America’s departure from the epicenter of global trade began years ago and has accelerated in recent months. According to the World Trade Organization, the US share of global merchandise trade (imports plus exports) in the third quarter1 was the lowest for that period of the year since 2014, and the drop from 2024 was larger than the cumulative loss between 2015 and 2024. Bloomberg News adds that inbound container volumes through North America — some 80% of which is the US — went “from a world leader to a laggard” last year. Boston Consulting Group projects the trend will continue in the years ahead, with the US’s share of world trade falling from 12% in 2024 to 9% by 2034 because of “policies pursued by the Trump administration.”
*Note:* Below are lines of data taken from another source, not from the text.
/-! ### `setDom` -/

@[simp] theorem setDom_csr (s : State) (d : Nat) (x : Dom) : (setDom s d x).csr = s.csr := rfl
@[simp] theorem setDom_cycleHi (s : State) (d : Nat) (x : Dom) : (setDom s d x).cycleHi = s.cycleHi := rfl
@[simp] theorem setDom_engHi (s : State) (d : Nat) (x : Dom) : (setDom s d x).engHi = s.engHi := rfl
@[simp] theorem setDom_cycle (s : State) (d : Nat) (x : Dom) : (setDom s d x).cycle = s.cycle := rfl
@[simp] theorem setDom_phase (s : State) (d : Nat) (x : Dom) : (setDom s d x).phase = s.phase := rfl
@[simp] theorem setDom_dev (s : State) (d : Nat) (x : Dom) : (setDom s d x).dev = s.dev := rfl
@[simp] theorem setDom_act (s : State) (d : Nat) (x : Dom) : (setDom s d x).act = s.act := rfl
@[simp] theorem setDom_staged (s : State) (d : Nat) (x : Dom) : (setDom s d x).staged = s.staged := rfl
@[simp] theorem setDom_installing (s : State) (d : Nat) (x : Dom) : (setDom s d x).installing = s.installing := rfl
@[simp] theorem setDom_weave (s : State) (d : Nat) (x : Dom) : (setDom s d x).weave = s.weave := rfl
@[simp] theorem setDom_before (s : State) (d : Nat) (x : Dom) : (setDom s d x).before = s.before := rfl
@[simp] theorem setDom_step (s : State) (d : Nat) (x : Dom) : (setDom s d x).step = s.step := rfl
@[simp] theorem setDom_inStep (s : State) (d : Nat) (x : Dom) : (setDom s d x).inStep = s.inStep := rfl
@[simp] theorem setDom_mem (s : State) (d : Nat) (x : Dom) : (setDom s d x).mem = s.mem := rfl
@[simp] theorem setDom_bad (s : State) (d : Nat) (x : Dom) : (setDom s d x).bad = s.bad := rfl
@[simp] theorem setDom_upsets (s : State) (d : Nat) (x : Dom) : (setDom s d x).upsets = s.upsets := rfl
@[simp] theorem setDom_ccache (s : State) (d : Nat) (x : Dom) : (setDom s d x).ccache = s.ccache := rfl
@[simp] theorem setDom_cacheErr (s : State) (d : Nat) (x : Dom) : (setDom s d x).cacheErr = s.cacheErr := rfl
@[simp] theorem setDom_hbm (s : State) (d : Nat) (x : Dom) : (setDom s d x).hbm = s.hbm := rfl
@[simp] theorem setDom_streams (s : State) (d : Nat) (x : Dom) : (setDom s d x).streams = s.streams := rfl
@[simp] theorem setDom_cores (s : State) (d : Nat) (x : Dom) : (setDom s d x).cores = s.cores := rfl
@[simp] theorem setDom_keyTab (s : State) (d : Nat) (x : Dom) : (setDom s d x).keyTab = s.keyTab := rfl
@[simp] theorem setDom_pru (s : State) (d : Nat) (x : Dom) : (setDom s d x).pru = s.pru := rfl
@[simp] theorem setDom_gate (s : State) (d : Nat) (x : Dom) : (setDom s d x).gate = s.gate := rfl
@[simp] theorem setDom_mangle (s : State) (d : Nat) (x : Dom) : (setDom s d x).mangle = s.mangle := rfl
@[simp] theorem setDom_mend (s : State) (d : Nat) (x : Dom) : (setDom s d x).mend = s.mend := rfl
@[simp] theorem setDom_routes (s : State) (d : Nat) (x : Dom) : (setDom s d x).routes = s.routes := rfl
@[simp] theorem setDom_links (s : State) (d : Nat) (x : Dom) : (setDom s d x).links = s.links := rfl
@[simp] theorem setDom_oes (s : State) (d : Nat) (x : Dom) : (setDom s d x).oes = s.oes := rfl
@[simp] theorem setDom_inbox (s : State) (d : Nat) (x : Dom) : (setDom s d x).inbox = s.inbox := rfl
@[simp] theorem setDom_ports (s : State) (d : Nat) (x : Dom) : (setDom s d x).ports = s.ports := rfl
@[simp] theorem setDom_wcp (s : State) (d : Nat) (x : Dom) : (setDom s d x).wcp = s.wcp := rfl
@[simp] theorem setDom_score (s : State) (d : Nat) (x : Dom) : (setDom s d x).score = s.score := rfl
@[simp] theorem setDom_err (s : State) (d : Nat) (x : Dom) : (setDom s d x).err = s.err := rfl
@[simp] theorem setDom_power (s : State) (d : Nat) (x : Dom) : (setDom s d x).power = { s.power with doms := tset s.power.doms d x } := rfl
@[simp] theorem setDom_sec (s : State) (d : Nat) (x : Dom) : (setDom s d x).sec = s.sec := rfl
@[simp] theorem setDom_freeCtr (s : State) (d : Nat) (x : Dom) : (setDom s d x).freeCtr = s.freeCtr := rfl
@[simp] theorem setDom_out (s : State) (d : Nat) (x : Dom) : (setDom s d x).out = s.out := rfl
@[simp] theorem setDom_egress (s : State) (d : Nat) (x : Dom) : (setDom s d x).egress = s.egress := rfl
@[simp] theorem setDom_egressTurn (s : State) (d : Nat) (x : Dom) : (setDom s d x).egressTurn = s.egressTurn := rfl
@[simp] theorem setDom_wire (s : State) (d : Nat) (x : Dom) : (setDom s d x).wire = s.wire := rfl
@[simp] theorem setDom_pending (s : State) (d : Nat) (x : Dom) : (setDom s d x).pending = s.pending := rfl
Even bigger moves are happening beneath the surface, especially regarding China. When Trump fired his opening tariff salvo in 2018, the US absorbed roughly 19% of Chinese exports, but the share tumbled to 11% by the end of last year. China’s total exports and trade surplus have nevertheless continued to grow because exporters there targeted other markets, notably in Southeast Asia (Asean) but also in Africa, Europe and Latin America – a move trade economists have dubbed “the great reallocation.”